With the new legislations, the auditor will now need to take responsibility over the adequacy of fraud prevention measures in various business processes. He/she is required to exercise professional scepticism, which requires an ongoing questioning of whether the information and evidence obtained suggests that a material misstatement or fraud has occurred. Sometimes, he/ she may even have to undertake extended audit procedures in areas where potential red flags were noticed. Another key consideration is the inclusion of fraud detection procedure as part of every audit and keeping an eye open for red flags.

Proactive auditing to look for fraud risks
In this new era of auditing, ushered in by the Companies Act 2013, Auditors will have to proactively look for fraud vulnerabilities and fraud risks, by extending the audit procedure to:

Examine and evaluate the adequacy and effectiveness of internal financial controls

• Unusual transactions
• Adjustments in the period-end financial reporting process
• Related party transactions

Make use of data analytics to find unfamiliar items and perform detailed analyses of high risk transactions
Identify relevant fraud risks: Understand the business environment. Review the documentation of previous and suspected frauds, monitoring the reporting through whistle-blowing mechanisms and formulating the ethics programme
Outline existing controls to potential fraud schemes and carry out a gap assessment.

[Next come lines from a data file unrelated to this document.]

-- ==== Sys2Proof/Machine/Ops.lean ====
section
/-! DEFINITION. The named operations that the meanings share: the start of an operation and its outputs, raising a
cause, the ring buffer, the registry and its cells, the reset input. -/

namespace Sys2Proof.Machine

/-! ### Starting an operation and its outputs -/

/-- An operation starts: the ports are idle until it emits something (10_state.md R43, 30_encoding.md R90). -/
def State.start (s : State) : State := { s with out := [] }

/-- `emit` (00_scope.md R15): one more output, after those already emitted. -/
def State.emit (o : Output) (s : State) : State := { s with out := s.out ++ [o] }

/-- `result(code, rdata)` at the MAIN port (00_scope.md R15, 30_encoding.md R93). -/
def State.result (e : Cause) (rdata : Word) (s : State) : State := s.emit (.rsp { res := e, rdata := rdata })

/-! ### Named updates -/

/-- The ring buffer becomes `q` (40_txq.md). -/
def State.setTxq (q : Txq) (s : State) : State := { s with txq := q }

/-- `INFLIGHT <- b` (10_state.md R30). -/
def State.setInflight (b : Bool) (s : State) : State := { s with inflight := b }

/-- `RXS_FRAME <- f; RXS_OCC <- 1` (43_rx_dispatch.md R201). -/
def State.fillSlot (f : Frame) (s : State) : State := { s with rxsOcc := true, rxsFrame := f }

/-- `RXS_OCC <- 0`; the freed slot keeps its bits (10_state.md R44). -/
def State.freeSlot (s : State) : State := { s with rxsOcc := false }

/-- The counters become `c` (10_state.md R38). -/
def State.setCnt (c : Counters) (s : State) : State := { s with cnt := c }

/-- A free value has been handed out: the next one has another number (log 6). -/
def State.useFree (s : State) : State := { s with fresh := s.fresh + 1 }

/-! ### Raising a cause -/

/-- The effect column of 60_exceptions.md R260: what raising a cause does. The CORE has no trap entry and no return
(R272, R273), so this is the whole of it: a result code for the causes MAIN sees, a counter for the silent discards,
nothing for a rejected transmission (R265). -/
def State.raise (e : Cause) (s : State) : State :=
  match e with
  | .ok => s.result .ok 0
  | .bufferFull => s.result .bufferFull 0
  | .badIndex => s.result .badIndex 0
  | .badOp => s.result .badOp 0
  | .malformedFrame => s.setCnt { s.cnt with malformed := bump s.cnt.malformed }
  | .unmatchedFrame => s.setCnt { s.cnt with unmatched := bump s.cnt.unmatched }
  | .inboundOverflow => s.setCnt { s.cnt with inovf := bump s.cnt.inovf }
  | .transmitRejected => s

/-! ### The ring buffer -/

/-- The successor of a slot index, `(i + 1) mod 10` (20_memory.md R61). -/
def nextSlot (i : Fin 10) : Fin 10 := ⟨(i.val + 1) % 10, Nat.mod_lt _ (by decide)⟩

/-- `ENQ f` (40_txq.md R121): the buffer and the status `ok`. -/
def Txq.enq (f : Frame) (q : Txq) : Txq × Bool :=
  if h : q.count.val = 10 then (q, false)
  else
    ({ slots := q.slots.set q.tail.val f q.tail.isLt
       head  := q.head
       tail  := nextSlot q.tail
       count := ⟨q.count.val + 1, by have := q.count.isLt; omega⟩ }, true)

/-- `PEEK` (40_txq.md R122): the head frame, or `none` for `Empty`. -/
def Txq.peek (q : Txq) : Option Frame :=
  if q.count.val = 0 then none else some (q.slots[q.head.val]'q.head.isLt)

/-- `COMMIT` (40_txq.md R123). -/
def Txq.commit (q : Txq) : Txq :=
  if q.count.val = 0 then q
  else { q with
    head  := nextSlot q.head
    count := ⟨q.count.val - 1, by have := q.count.isLt; omega⟩ }

/-- Slot `(HEAD + k) mod 10` of the ring (10_state.md R28). -/
def Txq.slotAt (q : Txq) (k : Nat) : Frame := q.slots[(q.head.val + k) % 10]'(Nat.mod_lt _ (by decide))

/-- The contents `Q` of the buffer, oldest first (10_state.md R28). -/
def Txq.queue (q : Txq) : List Frame := (List.range q.count.val).map q.slotAt

/-! ### The registry -/

/-- The Identifier table of a class (00_scope.md R9). -/
def idTable (c : Config) : MsgClass → List Identifier
  | .si => c.idSi
  | .di => c.idDi
  | .mv16 => c.idMv16
  | .mv32 => c.idMv32
  | .sc => c.idSc
  | .dc => c.idDc
  | .sp16 => c.idSp16
  | .sp32 => c.idSp32

/-- The direction of a class: bit 2 of its code, 1 inbound (30_encoding.md R84). -/
def inbound (mt : BitVec 3) : Bool := mt.getLsbD 2

/-- The registry lookup (43_rx_dispatch.md R207, R208): the least `i` with `ID_c[i] = id`. -/
def lookup (c : Config) (k : MsgClass) (id : Identifier) : Option Nat := (idTable c k).findIdx? (fun x => x == id)

/-- `SI[i] <- {STATE, TS}` (42_write.md R181). -/
def State.setSi (i : Nat) (v : IndCell) (s : State) : State := { s with cells := { s.cells with si := s.cells.si.set i v } }

/-- `DI[i] <- {STATE, TS}` (42_write.md R182). -/
def State.setDi (i : Nat) (v : IndCell) (s : State) : State := { s with cells := { s.cells with di := s.cells.di.set i v } }

/-- `MV16[i] <- {VALUE, TS}` (42_write.md R183). -/
def State.setMv16 (i : Nat) (v : Mv16Cell) (s : State) : State :=
  { s with cells := { s.cells with mv16 := s.cells.mv16.set i v } }

/-- `MV32[i] <- {VALUE, TS}` (42_write.md R184). -/
def State.setMv32 (i : Nat) (v : Mv32Cell) (s : State) : State :=
  { s with cells := { s.cells with mv32 := s.cells.mv32.set i v } }

/-- `SC[i].STATE <- r` (43_rx_dispatch.md R211). -/
def State.setSc (i : Nat) (v : Byte) (s : State) : State := { s with cells := { s.cells with sc := s.cells.sc.set i v } }

/-- `DC[i].STATE <- r` (43_rx_dispatch.md R211). -/
def State.setDc (i : Nat) (v : Byte) (s : State) : State := { s with cells := { s.cells with dc := s.cells.dc.set i v } }

/-- `SP16[i].VALUE <- r` (43_rx_dispatch.md R211). -/
def State.setSp16 (i : Nat) (v : Half) (s : State) : State :=
  { s with cells := { s.cells with sp16 := s.cells.sp16.set i v } }

/-- `SP32[i].VALUE <- r` (43_rx_dispatch.md R211). -/
def State.setSp32 (i : Nat) (v : Word) (s : State) : State :=
  { s with cells := { s.cells with sp32 := s.cells.sp32.set i v } }

/-- `emit CB(code(c), i, value)` (43_rx_dispatch.md R212); an index above 255 exists in no well-formed configuration
(log 17). -/
def State.callback (c : MsgClass) (i : Nat) (value : Word) (s : State) : State :=
  s.emit (.cb { cls := c.code, idx := BitVec.ofNat 8 i, value := value })

/-! ### The reset input and the next event -/

/-- The reset input (70_reset_and_hazards.md R300): every register at its reset value and the ports idle, the
configuration kept; the events still to come and the input levels are the environment's (log 14). -/
def State.applyReset (s : State) : State :=
  { State.resetWith s.cfg with time := s.time, txAccept := s.txAccept, pending := s.pending, fresh := s.fresh }

/-- An event is taken: the input levels of its moment are there for it to sample (10_state.md R39, R40). -/
def State.take (time : Word) (accept : Bool) (rest : List Stimulus) (s : State) : State :=
  { s with time := time, txAccept := accept, pending := rest }

/-- What a word that selects no operation does: a reserved `APP48` word answers `BadOp` (45_status.md R254), an idle
`SC1` or `TXQ2` value selects nothing (30_encoding.md R98). -/
def State.reject (r : Reject) (s : State) : State :=
  match r with
  | .badOp => s.start.raise .badOp
  | .idleSc => s.start
  | .idleTxq => s.start

end Sys2Proof.Machine
end

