-- ==== Sys2Proof/Tests/Slice0.lean ====
section
/-! SUPPORT. The model's own tests. Expected values come from spec/: the vectors of 95_test_vectors.md and the encodings of
30_encoding.md and opcode_table.json; a test names its source. Then, for every statement with hypotheses, a theorem that
shows a concrete case meeting them. -/

namespace Sys2Proof.Tests

open Sys2Proof Sys2Proof.Machine Sys2Proof.Machine.Says

/-! ### Helpers -/

/-- A part of the next state, when there is one. -/
def look {α : Type} (o : Host.Outcome State Fault Refusal) (f : State → α) : Option α :=
  match o with
  | .next t => some (f t)
  | .fault _ => none
  | .refused _ => none

/-- One event with its input levels, from a state. -/
def event1 (w : PortWord) (time : Word) (accept : Bool) (s : State) : Host.Outcome State Fault Refusal :=
  step { s with pending := [.op w time accept] }

/-- A ring of ten slots that all hold `f`. -/
def ring (f : Frame) (head tail : Fin 10) (count : Fin 11) : Txq :=
  { slots := Vector.replicate 10 f, head := head, tail := tail, count := count }

/-- The frame of V-W1: `01050000000000123401`. -/
def fa : Frame := Frame.ofWord 0x01050000000000123401

/-- The frame of V-W7: `2206000000000064F000`. -/
def fb : Frame := Frame.ofWord 0x2206000000000064F000

/-- Reset, with one frame queued at slot 0. -/
def one : State := { State.reset with txq := ring fa 0 1 1 }

/-- Reset, with ten frames queued. -/
def full : State := { State.reset with txq := ring fa 0 0 10 }

/-- Reset, with a frame in the handoff slot. -/
def occupied (w : BitVec 79) : State := { State.reset with rxsOcc := true, rxsFrame := Frame.ofWord w }

/-- A frame at slot `k` of the next state's ring. -/
def slot (k : Fin 10) (s : State) : Frame := s.txq.slots[k.val]'k.isLt

/-- `HEAD`, `TAIL`, `COUNT`. -/
def indices (s : State) : Nat × Nat × Nat := (s.txq.head.val, s.txq.tail.val, s.txq.count.val)

/-- The answer `valid` of PEEK. -/
def valid (s : State) : List Bool :=
  s.out.map fun o => match o with
    | .txqFrame v _ => v
    | _ => false

/-- The answer `ok` of DEC.c. -/
def decodedOk (s : State) : List Bool :=
  s.out.map fun o => match o with
    | .decoded v _ _ => v
    | _ => true

/-! ### WellFormed refuses what is out of range (00_scope.md R9, R10, 41_codec.md R142) -/

theorem test_wellformed_dec_len : (Instr.decSi 8 0).wellFormed = true ∧ (Instr.decSi 9 0).wellFormed = false ∧
    (Instr.decDi 9 0).wellFormed = false ∧ (Instr.decMv16 15 0).wellFormed = false ∧
    (Instr.decMv32 9 0).wellFormed = false ∧ (Instr.decSc 9 0).wellFormed = false ∧
    (Instr.decDc 9 0).wellFormed = false ∧ (Instr.decSp16 9 0).wellFormed = false ∧
    (Instr.decSp32 9 0).wellFormed = false := by decide

theorem test_wellformed_frame : Frame.wellFormed fa = true ∧ Frame.wellFormed { fa with len := 9 } = false := by decide

theorem test_wellformed_config_unique : Config.cfgA.wellFormed = true ∧
    { Config.cfgA with idSi := [0x10, 0x10] }.wellFormed = false ∧
    { Config.cfgA with idDi := [1, 2, 1] }.wellFormed = false ∧
    { Config.cfgA with idMv16 := [7, 7] }.wellFormed = false ∧
    { Config.cfgA with idMv32 := [7, 7] }.wellFormed = false ∧
    { Config.cfgA with idSc := [0x10, 0x10] }.wellFormed = false ∧
    { Config.cfgA with idDc := [7, 7] }.wellFormed = false ∧
    { Config.cfgA with idSp16 := [7, 7] }.wellFormed = false ∧
    { Config.cfgA with idSp32 := [7, 7] }.wellFormed = false := by decide

theorem test_wellformed_table_size : tableWellFormed (List.replicate 257 0) = false := by
  rw [tableWellFormed, List.length_replicate]; rfl

/-! ### Decoding: the words of 30_encoding.md and 95_test_vectors.md, written out -/

/-- opcode_table.json, the `APP48` rows (op, z, idx, operand). -/
theorem test_decode_app :
    decode (.app 0b0000_0000_00000000_00000000000000000000000000000000) = .ok .nop ∧
    decode (.app 0b0001_0000_00000001_10101010101010101010101011111111) = .ok (.wrSi 1 0xFF) ∧
    decode (.app 0b0010_0000_00000000_00000000000000000000000000000010) = .ok (.wrDi 0 2) ∧
    decode (.app 0b0011_0000_00000000_00000000000000011000000000000000) = .ok (.wrMv16 0 0x8000) ∧
    decode (.app 0b0100_0000_11111111_10000000000000000000000000000001) = .ok (.wrMv32 0xFF 0x80000001) ∧
    decode (.app 0b0101_0000_00010010_11011110101011011011111011101111) = .ok .refresh ∧
    decode (.app 0b0110_0000_11111111_11111111111111111111111111111111) = .ok .rdStat ∧
    decode (.app 0b0111_0000_00000010_00000000000000000000000000000000) = .ok (.rdCnt 2) := by decide

/-- V-S10 to V-S12: reserved command words. -/
theorem test_decode_reserved :
    decode (.app 0x800000000000) = .error .badOp ∧ decode (.app 0xF00000000000) = .error .badOp ∧
    decode (.app 0x510000000000) = .error .badOp ∧ decode (.app 0x0F0000000000) = .error .badOp := by decide

/-- 30_encoding.md R88 to R91, R96: RX, SENDCOMPLETE, the TXQ selects, the idle values. -/
theorem test_decode_ports :
    decode (.rx 0b101_00110001_0001_0000000000000000000000000000000000000000000000000000000000000011) =
      .ok (.rx { mt := 5, id := 0x31, len := 1, data := 3 }) ∧
    decode (.sc 0b1) = .ok .sendComplete ∧ decode (.sc 0b0) = .error .idleSc ∧
    decode (.txq 0b01 0x01050000000000123401) = .ok (.enq { mt := 0, id := 0x10, len := 5, data := 0x123401 }) ∧
    decode (.txq 0b10 0) = .ok .peek ∧ decode (.txq 0b11 0) = .ok .commit ∧
    decode (.txq 0b00 0) = .error .idleTxq := by decide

In the standard audit reports that accompany corporate financial statements, the auditor’s responsibility for detecting fraud is not discussed. Indeed, the word fraud isn’t mentioned at all. The auditing profession calls the discrepancy between what investors expect and what auditors do an “expectations gap.”

In recent years, audit firms have attempted to close the gap by educating the public on their role. Even though fraud is not one of the main objectives of auditors, it has been observed in past few years they have been instrumental in detecting or raising a warning sign to the management. It has been an increasing trend that the auditors have come across a fraud or a potential fraud and highlighted the same to the management or investigating agencies. It is with their help that investigators are able to crack the toughest cases by using various forensic tools and techniques such as data analytics, disk imaging, extensive public domain searches etc. Understanding fraud risk and developing the necessary skills for fraud detection is now a necessity for auditors; as stakeholders expect them to be red flag bearers of good corporate governance within the company.

The road ahead
Going forward, the role of the auditor is expected to become much more onerous as the board, management and Independent Directors seek increased comfort on newer areas to comply with the complex regulatory environment and legal duties and responsibilities. Their role is set to evolve into a more extensive, outward, forward looking and continuous activity to help deliver a more sustainable, efficient and effective audit function.

Please note: Views expressed in this article are personal to the author.